Anche questo breve libretto guenoniano va ad incastonarsi nel variegato e prestigioso mosaico composto dal catalogo della casa editrice milanese, occupando un tassello piccolo ma importante. Si tratta infatti dell’unica conferenza pubblica mai tenuta dall’autore (precisamente alla Sorbona di Parigi il 12 dicembre del 1925) in cui vengono sintetizzati ed esposti in modo semplice e conciso, i punti principali della dottrina che Guénon, negli anni successivi, andrà delineando nel corso delle sue opere maggiori.

«Nonostante il titolo -commenta Piero di Vona in René Guénon e la metafisica- Guénon afferma all’inizio che la metafisica pura è universale. Solamente le forme esterne, di cui essa si riveste per necessità di esposizione, e per manifestare ciò che è exprimable, possono essere orientali o occidentali. Ma la metafisica per essenza è al di fuori e al di là di tutte le contingenze».

Ma che cos’è la metafisica? Spiega Guénon, riportandosi al significato etimologico della parola:

«”metafisica” significa letteralmente “di là della fisica”, intendendo “fisica” nell’accezione che tale termine aveva sempre avuto per gli antichi, accezione che è quella di “scienza della natura” in tutta la sua generalità. La fisica è lo studio di tutto quel che appartiene all’ambito della natura; ciò che riguarda la metafisica è quel che è al di là della natura».

Rene Guènon – La Grande Triade

«Il Cielo copre, la Terra sostiene» dice un’antica sentenza cinese.

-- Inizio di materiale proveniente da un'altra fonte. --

-- ==== Sys2Proof/Laws/SteadyDrives.lean ====
section
/-! SUPPORT. Steadiness of the teardown, the mount and format sequences and the ends of passes. -/

namespace Sys2Proof.Machine

variable {P : Desk → Prop} {T : Prop} {s₀ s t : State}

/-! ### The teardown -/

theorem steady_abortPass (h : Steady P T s₀ s) (d : DriveNo) : Steady P T s₀ (s.abortPass d) :=
  steady_setChannel (steady_leaveWaitList h _) _

theorem steady_freePages (h : Steady P T s₀ s) (ps : List PageNo) : Steady P T s₀ (ps.foldl (fun s p => State.freePage s p) s) :=
  steady_foldl _ _ (fun _ _ h => steady_freePage h _) h

theorem steady_clearWorkList (h : Steady P T s₀ s) (d : DriveNo) : Steady P T s₀ (s.clearWorkList d) :=
  steady_freePages (steady_setSched h _ _) _

theorem steady_clearHand (h : Steady P T s₀ s) (d : DriveNo) : Steady P T s₀ (s.clearHand d) := by
  unfold State.clearHand
  split
  · exact steady_setSched h _ _
  · exact steady_freePage (steady_setSched h _ _) _

theorem steady_loseHandlesOn (h : Steady P T s₀ s) (d : DriveNo) : Steady P T s₀ (s.loseHandlesOn d) :=
  steady_foldl _ _ (fun s p h => by
    split
    · exact steady_loseHandle h _ _ _ _
    · exact h) h

theorem steady_answerLost (h : Steady P T s₀ s) (d : DriveNo) (n : SlotNo) (c : Change) : Steady P T s₀ (s.answerLost d n c) := by
  unfold State.answerLost
  split
  · split
    · rename_i hw
      split
      · exact steady_failWaiting h (h.mayAnswer (by rw [hw]; exact fun e => nomatch e)) _ _ _
      · exact h
    · exact h
  · split
    · rename_i hw
      split
      · exact steady_failWaiting h (h.mayAnswer (by rw [hw]; exact fun e => nomatch e)) _ _ _
      · exact h
    · exact h

theorem steady_discardSlot (h : Steady P T s₀ s) (d : DriveNo) (n : SlotNo) : Steady P T s₀ (s.discardSlot d n) := by
  unfold State.discardSlot
  dsimp only
  split
  · exact steady_dropHold (steady_answerLost h _ _ _) _ _
  · exact steady_dropHold h _ _

theorem steady_discardImage (h : Steady P T s₀ s) (d : DriveNo) : Steady P T s₀ (s.discardImage d) := by
  unfold State.discardImage
  split
  · exact h
  · exact steady_setImage_none (steady_returnWatches (steady_foldl _ _ (fun _ _ h => steady_discardSlot h _ _) h) _) _

theorem steady_abandonFormat (h : Steady P T s₀ s) (d : DriveNo) : Steady P T s₀ (s.abandonFormat d) := by
  unfold State.abandonFormat
  split
  · split
    · exact steady_setSequencer (steady_leaveSystem h _) _
    · exact h
  · exact h

theorem steady_tearAround (h : Steady P T s₀ s) (d : DriveNo) : Steady P T s₀ (s.tearAround d) :=
  steady_abandonFormat (steady_discardImage (steady_loseHandlesOn (steady_leaveSystem h _) _) _) _

theorem steady_setDrive_stopped (h : Steady P T s₀ s) (d : DriveNo) : Steady P T s₀ (s.setDrive d s.drives[d].stopped) :=
  steady_setDrive_clear h d _ rfl

theorem DriveUnit.enters_mount (u : DriveUnit) (st : DriveState) (c : Option FaultCause) : (u.enters st c).mount = u.mount := rfl

/-- A teardown answers only desks whose requests wait on the drive (R43, R195). -/
theorem steady_tearDown (h : Steady P T s₀ s) (d : DriveNo) (st : DriveState) (c : Option FaultCause) :
    Steady P T s₀ (s.tearDown d st c) := by
  unfold State.tearDown
  have h' := steady_tearAround (steady_setDrive_stopped (steady_clearHand (steady_clearWorkList
    (steady_abortPass h d) d) d) d) d
  exact steady_setDrive_mount h' d _ (DriveUnit.enters_mount _ _ _)

theorem steady_failUnmounts (h : Steady P T s₀ s) (d : DriveNo) : Steady P T s₀ (s.failUnmounts d) :=
  steady_foldl _ _ (fun s desk h => by
    split
    · rename_i hw
      exact steady_failWaiting h (h.mayAnswer (by rw [hw]; exact fun e => nomatch e)) _ _ _
    · exact h) h

theorem steady_leaveUse (h : Steady P T s₀ s) (d : DriveNo) (st : DriveState) (c : Option FaultCause) (ev : Event) :
    Steady P T s₀ (s.leaveUse d st c ev) := steady_failUnmounts (steady_raise (steady_tearDown h _ _ _) _) _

Il cielo è la «perfezione attiva», la terra è la «perfezione passiva». «Cielo, Terra, Uomo» (Tien-ti-jen), ecco la Grande Triade che Guénon volle illuminare in questo suo ultimo libro, pubblicato nel 1946. Invece di affermare in termini generali la corrispondenza esoterica delle tradizioni, volle qui far vedere in concreto che cosa è tale corrispondenza e in quali modi essa si articola, mostrandone ogni volta un aspetto, come la faccia di un cristallo, nei brevi, magistrali capitoli di quest’opera, che appunto perciò può essere vista come la summa e il simbolo essa stessa del pensiero di Guénon. Lo yin e lo yang, la doppia spirale, il solve e coagula dell’alchimia, i numeri celesti e i numeri terrestri, i rapporti fra l’essere e il suo ambiente, l’Essenza e la Sostanza, l’autorità sacerdotale e l’autorità regale, l’Invariabile Mezzo e la Via del Mezzo, il simbolismo massonico della squadra e del compasso e quello cabbalistico della Shekinah, la ruota cosmica: ciascuno di questi temi è di immensa ricchezza. Tanto più stupefacente apparirà l’impresa che Guénon ha qui compiuto: pur facendo presagire ogni volta tutta la complessità e peculiarità di queste immagini, le ha fatte risuonare nella loro essenza, le ha rese trasparenti con poche, sobrie e decisive parole, così inanellandole in un’aurea catena, dove il vincolo è invisibile e indissolubile.

Renè Guènon – Introduzione allo Studio delle Dottrine Indu

Con questo libro, che fu la prima delle sue opere maggiori e apparve nel 1921, Guénon volle presentare la sua idea della tradizione partendo da zero e da quel luogo del pensiero, l’India, dove la tradizione si è dispiegata nei testi con la massima evidenza. Sarebbe difficile pensare un libro su questi temi che sia altrettanto trasparente, che accompagni con altrettanta diligenza il lettore in ogni passo – e infine che sfoci in una visione altrettanto grandiosa. Dai Veda al buddhismo, attraverso le grandi scuole, come lo Yoga e il Vedanta, che sono poi i vari «punti di vista» dai quali la verità unica della metafisica viene contemplata, Guénon ci fa attraversare un immenso continente del pensiero e al tempo stesso getta le basi di tutta la sua opera. Di questo libro così ha scritto l’eminente indologo Alain Daniélou: «La prima grande opera di Guénon, la sua Introduzione generale allo studio delle dottrine indù ha, per il mondo occidentale moderno, un’importanza storica perché in essa viene presentato, per la prima volta, un quadro autentico di quella concezione di una rivelazione primordiale trasmessa attraverso le età da iniziati che appare nell’Induismo ma le cui tracce devono inevitabilmente ritrovarsi, in forma più o meno nascosta, in tutte le civiltà, poiché esse sono la ragion d’essere dell’uomo».